In a nutshell, our industry is professionalising - and it feels great.  It’s been building for a while, and in my estimation, this is now a grass roots movement that that won’t be stopped.  Of course, everyone has their own definition of what professionalism means and so it’s incumbent on me to provide illustration from my own daily experience:

  • Principals of advice businesses are looking to ‘reset’.  For some this is coincident with exiting an institutional advice network and wanting to reframe their identity; for others it’s simply the realisation that there are alternative business models and services available to them that represent a better way. 

  • Advice and relationship culture is prevailing over sales culture.  Business owners are focused on what it takes to genuinely add value for clients – now and in the future.  It’s not just about point in time advice leading to a transaction.  It’s about meeting the true investment advice and service needs of clients as they play out over their lifetime

  • Advisers are no longer trying to position themselves has having all the answers on investment.  They see that working with full time investment professionals enhances their offer and standing and will lead to better outcomes.  

  • Advice firms are investing in the capacity to reliably and equitably deliver the level of client service required – in all market conditions.  Extensive use of managed accounts, new technology and fresh thinking is making these businesses more robust, more scalable and more efficient.  Improved governance around investment decisions is also a feature of this evolving landscape.

  • Revenue streams are more transparent, with a better alignment between what people need, what they pay for and what they get.  There is strong evidence of a desire to avoid conflict of interest, and where there is conflict, to be transparent and to ensure that the level of service and value delivered will bear scrutiny.
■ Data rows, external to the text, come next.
-- ==== Sys2Proof/Proofs/Retirement.lean ====
section
/-! PROOF. O24: a holder that leaves an entry, and the memories that a completed retirement clears. The layer under every
statement about expiry and retirement: the clearing of a memory as one equation, and what several holders' leaving comes to. -/

namespace Sys2Proof.Machine

open Sys2Proof (Byte Time Payload Line)
open Sys2Proof.Safety (identity)

/-! ### The clearing of a memory -/

/-- A repeat unit after its memory has been cleared: OPEN is kept (R87). -/
def RepeatUnit.cleared (r : RepeatUnit) : RepeatUnit := { r with memory := none, due := false, dueReached := false }

@[simp] theorem RepeatUnit.cleared_memory (r : RepeatUnit) : r.cleared.memory = none := rfl
@[simp] theorem RepeatUnit.cleared_opened (r : RepeatUnit) : r.cleared.opened = r.opened := rfl
@[simp] theorem RepeatUnit.cleared_due (r : RepeatUnit) : r.cleared.due = false := rfl
@[simp] theorem RepeatUnit.cleared_dueReached (r : RepeatUnit) : r.cleared.dueReached = false := rfl

/-- What is left on its way when a reference is given up that the memory holds (`has`) or does not: the increments have been
counted, and what remains is to be posted and to become no reference (log entry 9). -/
def Links.forget (k : Links) (has : Bool) : Links :=
  { k with
    posts := (if has then k.posts.filter (fun p => !p.counts) else k.posts).map
      fun p => { p with counts := false, refers := false } }

/-- The record of a reference that is given up after `k` increments. -/
def Record.release (r : Record) (l : Line) (k : Nat) : Record :=
  if r.refersFor l then { r with referred := false, repeats := min Config.countCap (r.repeats + k) } else r

theorem Record.release_of_not_refers {r : Record} {l : Line} (h : r.refersFor l = false) (k : Nat) : r.release l k = r := by
  simp [Record.release, h]

@[simp] theorem Record.release_refersFor (r : Record) (l m : Line) (k : Nat) :
    (r.release l k).refersFor m = (r.refersFor m && decide (m ≠ l)) := by
  unfold Record.release
  split
  · next h =>
    by_cases hm : m = l
    · simp [Record.refersFor, hm]
    · have hm' : r.refersFor m = false := Bool.eq_false_iff.mpr fun h' => hm (Record.refersFor_unique h' h)
      rw [hm', Bool.false_and]
      simp [Record.refersFor]
  · next h =>
    by_cases hm : m = l
    · simpa [hm] using h
    · simp [hm]

@[simp] theorem identity_release (r : Record) (l : Line) (k : Nat) : identity (r.release l k) = identity r := by
  unfold Record.release
  split <;> rfl

/-- The clearing of a memory in one equation. -/
theorem State.clearMemory_eq (s : State) (l : Line) :
    s.clearMemory l = { s with
      rep := s.rep.set l (s.rep.get l).cleared
      link := s.link.set l ((s.link.get l).forget (s.rq.hasReference l))
      rq := { s.rq with records := s.rq.records.map (·.release l ((s.link.get l).posts.countP (·.counts))) } } := by
  cases h : s.rq.hasReference l with
  | true =>
    simp only [State.clearMemory, State.dropReference, State.settleIncrements, State.forgetReference, h, if_true,
      State.setLink, State.setRep, ReceiveQueue.countRepeats, ReceiveQueue.dropReference, List.map_map, PerLine.get_set_same,
      PerLine.set_set]
    have hrecords : ∀ k, s.rq.records.map ((fun r => if r.refersFor l then { r with referred := false } else r) ∘
        fun r => if r.refersFor l then { r with repeats := min Config.countCap (r.repeats + k) } else r) =
        s.rq.records.map (·.release l k) := fun k => by
      refine List.map_congr_left fun r _ => ?_
      by_cases hr : r.referred = true ∧ r.line = l <;> simp [Record.release, Record.refersFor, hr]
    rw [hrecords]
    rfl
  | false =>
    have hnone := (ReceiveQueue.hasReference_eq_false _ _).mp h
    simp only [State.clearMemory, State.dropReference, State.settleIncrements, State.forgetReference, h, Bool.false_eq_true,
      if_false, State.setLink, State.setRep, ReceiveQueue.dropReference]
    have hrecords : ∀ k, s.rq.records.map (fun r => if r.refersFor l then { r with referred := false } else r) =
        s.rq.records.map (·.release l k) := fun k => by
      refine List.map_congr_left fun r hr => ?_
      simp [Record.release_of_not_refers (hnone r hr), hnone r hr]
    rw [hrecords]
    rfl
Readers may also be looking for theories as to the source of these developments.  In my view there are many contributing forces and allocating proportion to them would cause perpetual debate.  The GFC certainly caused a lot of advice practices to reflect on what they could do better, just as current market disruption is doing now. Some other factors I would nominate include industry regulation, a more assertive industry media, the role of industry associations and growing levels of industry education.  Overall, if I had to give one factor more weight, it would simply be experience – a collective coming of age.  I trace the origins of the true advice industry back to 1983 and the advent of the rollover vehicle.  By that reckoning this industry is coming up for 40 years old – which is long enough for willing introspection to bear fruit.

Did the recent royal commission play a role in this turn of events? Inevitably the answer is “yes”, but I believe these trends were well and truly in place before the royal commission started and that what Australia saw was some of the more unfortunate aspects of where the industry has been and not where it was already going.

I said at the outset I did not believe this movement for positive change will be stopped.  That is because it is ultimately driven by a strong alignment between what is good for investors, practice owners and the people working within those practices.  This “alignment of the planets” is rare and powerful.  Practice owners now have the bit between the teeth and are leading. 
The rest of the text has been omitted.